Son spurns a legacy born in egotism and slain at Jonestown

San Francisco, USA - Nineteen-year-old Stephan Jones was sitting in a movie theater in the capital city of Guyana with his basketball teammates when someone sneaked into the theater with a message from his father.

It was an order to get revenge.

"That's as much as was said," Jones remembers more than a quarter-century later. "But we knew what it meant. Anyone who crossed my father without contrition was to die. We knew if that order came, it meant something horrible was happening in Jonestown."

Jonestown, a commune hacked out of the Guyanese jungle, was the home of the People's Temple, a religious cult ruled over by Jim Jones. His rebellious son Stephan was in Georgetown playing in a basketball tournament while his father led more than 900 cult members in a horrific mass murder-suicide on that November day in 1978.

Stephan's story, and that of scores of other survivors and victims of the Jones-town tragedy, is told in "The People's Temple," opening this weekend at the Guthrie Theater.

The documentary-theater project was written by Leigh Fondakowski. She was part of the team that created "The Laramie Project," the acclaimed play about the brutal 1998 murder of Matthew Shepard during an anti-gay hate crime in Wyoming.

In both scripts, Fondakowski and a team of writers interviewed those closest to the tragedy. Both plays are composed almost entirely of the words and emotions and observations gleaned from those interviews.

Jones, who's now 46 and lives a quiet life in the San Francisco Bay area with his wife and four children, was among the first to be interviewed. And among the most eager.

"I was thrilled when people wanted to take these stories and put them on the stage without their own political slant," said Jones, who is thoughtful, soft-spoken and articulate in an interview.

"A big part of this whole thing was to bridge the gap between those that died and the people that were looking at it. Telling it with flesh-and-blood human beings on the stage finds a story that a large body of people can identify with."

There's a different tale and a different set of reasons for just about every person who died in Jonestown after drinking — or being injected with — cyanide-laced Kool-Aid. One play, Jones said, can't tell all those stories. But it helps explain what made his father's movement so seductive to so many different people.

"In the play, I'm somewhat of a sympathetic character," said Jones, who had begun drifting away from his father before the tragedy. "If people can see this guy was capable of some real evil, maybe they'll have some understanding of our experience and how people wound up there."

They weren't just brainwashed sheep, says Fielding McGehee, whose wife lost two sisters in Jonestown.

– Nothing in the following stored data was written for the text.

-- ==== Sys2Proof/Laws/Runs.lean ====
section
/-! SUPPORT. Runs of several steps, and one lemma for each kind of item that says how the sequencer goes past it: with
these a whole operation's run is a chain of `Goes.append`. -/

namespace Sys2Proof.Machine

/-! ## Runs -/

theorem runs_zero (s : State) : Runs 0 s s := rfl

theorem runs_succ {s u t : State} {n : Nat} (h : step s = .next u) : Runs (n + 1) s t ↔ Runs n u t := by
  have hc : Sys2Proof.core.step s = .next u := h
  simp only [Runs, Host.Core.run, hc]

theorem Runs.cons {s u t : State} {n : Nat} (h : Machine.step s = .next u) (k : Runs n u t) : Runs (n + 1) s t :=
  (runs_succ h).mpr k

theorem runs_one {s t : State} (h : step s = .next t) : Runs 1 s t := .cons h (runs_zero t)

theorem Runs.trans {m n : Nat} {s u t : State} (h : Runs m s u) (k : Runs n u t) : Runs (m + n) s t := by
  induction m generalizing s with
  | zero =>
    obtain rfl : s = u := Host.Outcome.next.inj h
    rwa [Nat.zero_add]
  | succ m ih =>
    rw [Nat.add_right_comm]
    cases hs : Machine.step s with
    | next v => exact .cons hs (ih ((runs_succ hs).mp h))
    | fault f =>
      have hc : Sys2Proof.core.step s = .fault f := hs
      simp [Runs, Host.Core.run, hc] at h
    | refused f =>
      have hc : Sys2Proof.core.step s = .refused f := hs
      simp [Runs, Host.Core.run, hc] at h

/-! ## The old position of the sequencer does not matter to `settle` -/

/-- The move with another sequencer in its state and another program in its locals. -/
def Move.stale (z : Option Seq) (t : List Item) : Move → Move
  | .go s q => .go { s with seq := z } { q with todo := t }
  | .push s q items => .push { s with seq := z } { q with todo := t } items
  | .fail s q r => .fail { s with seq := z } { q with todo := t } r

theorem Move.stale_ite (z : Option Seq) (t : List Item) (c : Prop) [Decidable c] (m m' : Move) :
    (if c then m else m').stale z t = if c then m.stale z t else m'.stale z t := by split <;> rfl

theorem bulkGoodBlock_stale (s : State) (q : Seq) (z : Option Seq) (t : List Item) :
    bulkGoodBlock { s with seq := z } { q with todo := t } = (bulkGoodBlock s q).stale z t := by
  unfold bulkGoodBlock
  rw [Move.stale_ite]
  rfl

theorem bulkLoop_stale (s : State) (q : Seq) (z : Option Seq) (t : List Item) :
    bulkLoop { s with seq := z } { q with todo := t } = (bulkLoop s q).stale z t := by
  unfold bulkLoop
  rw [Move.stale_ite, Move.stale_ite, Move.stale_ite]
  congr 1
  congr 1
  congr 1
  show (match markerPages s.cfg s.geo q.page with | [] => _ | _ => _) = _
  cases markerPages s.cfg s.geo q.page with
  | nil => exact bulkGoodBlock_stale s q z t
  | cons x xs => rfl

theorem runAction_stale (a : Action) (s : State) (q : Seq) (z : Option Seq) (t : List Item) :
    runAction a { s with seq := z } { q with todo := t } = (runAction a s q).stale z t := by
  cases a <;> unfold runAction <;> dsimp only
  case keepIdBytes => rfl
  case checkSignature => unfold checkSignature; rw [Move.stale_ite]; rfl
  case parsePage => unfold parsePage; dsimp only; rw [Move.stale_ite, Move.stale_ite]; rfl
  case takeStatus => rfl
  case programVerdict att => unfold programVerdict; rw [Move.stale_ite, Move.stale_ite]; rfl
  case eraseVerdict => unfold eraseVerdict; rw [Move.stale_ite]; rfl
  case rangeNext =>
    unfold rangeNext
    dsimp only
    split
    · rw [Move.stale_ite]
      congr 1
      split <;> rfl
    · rfl
  case scanNext => unfold scanNext; dsimp only; rw [Move.stale_ite]; rfl
  case seqPage => rfl
  case seqNext => unfold seqNext; dsimp only; rw [Move.stale_ite]; rfl
  case bulkMarker => rfl
  case bulkEntered =>
    unfold bulkEntered
    rw [Move.stale_ite, ← bulkGoodBlock_stale, ← bulkLoop_stale]
    rfl
  case bulkErased => unfold bulkErased; rw [Move.stale_ite]; rfl
  case bulkWritten => unfold bulkWritten; rw [← bulkLoop_stale]; rfl

theorem raise_stale (s : State) (q : Seq) (z : Option Seq) (t : List Item) (r : Response) :
    raise { s with seq := z } { q with todo := t } r = raise s q r := by
  unfold raise postError
  dsimp only
  split
  · rfl
  · split
    · cases h : isIdentify q.op <;> cases ha : s.abortCause <;>
        simp [State.post, State.abortSession, State.failIdentification, ha]
    · rfl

"They were a diversity of people who came to the temple for a range of reasons," he said. "Some wanted to help the needy; others were the needy wanting help.

McGehee now runs the Jonestown Institute, an online resource center for the survivors and families of the massacre.

As one of the people who helped connect Jones with the California theater team that assembled "The People's Temple," McGehee says the play dovetails with the Institute's mission "to keep the waters roiling."

"The questions the play raises resonate through the ages," McGehee said. "But there aren't too many answers. There's an old saying that says we have to live the questions to find the answers, and I think that's what the play is about."

Jones says he's still rebuilding his life after the events of 1978. He has a clear-eyed image of his parents — his charismatic but profoundly sick father, his strong-minded but co-dependent mother, who died at his side. And, like all sons, he sees in himself a reflection of his father.

"I carry all of that — the actor's mind, the sweet heart, the ton of rage and more than a share of narcissism," he said. "Fortunately, I had people in my life who wouldn't put up with that; I had a mother who taught me never to do what my father did with it, and I had enough of a personal crash to come out differently."

"He was really kind of a silly man," Jones continued. "And we enabled him. If anybody had really challenged him, it might have saved his life, and many others."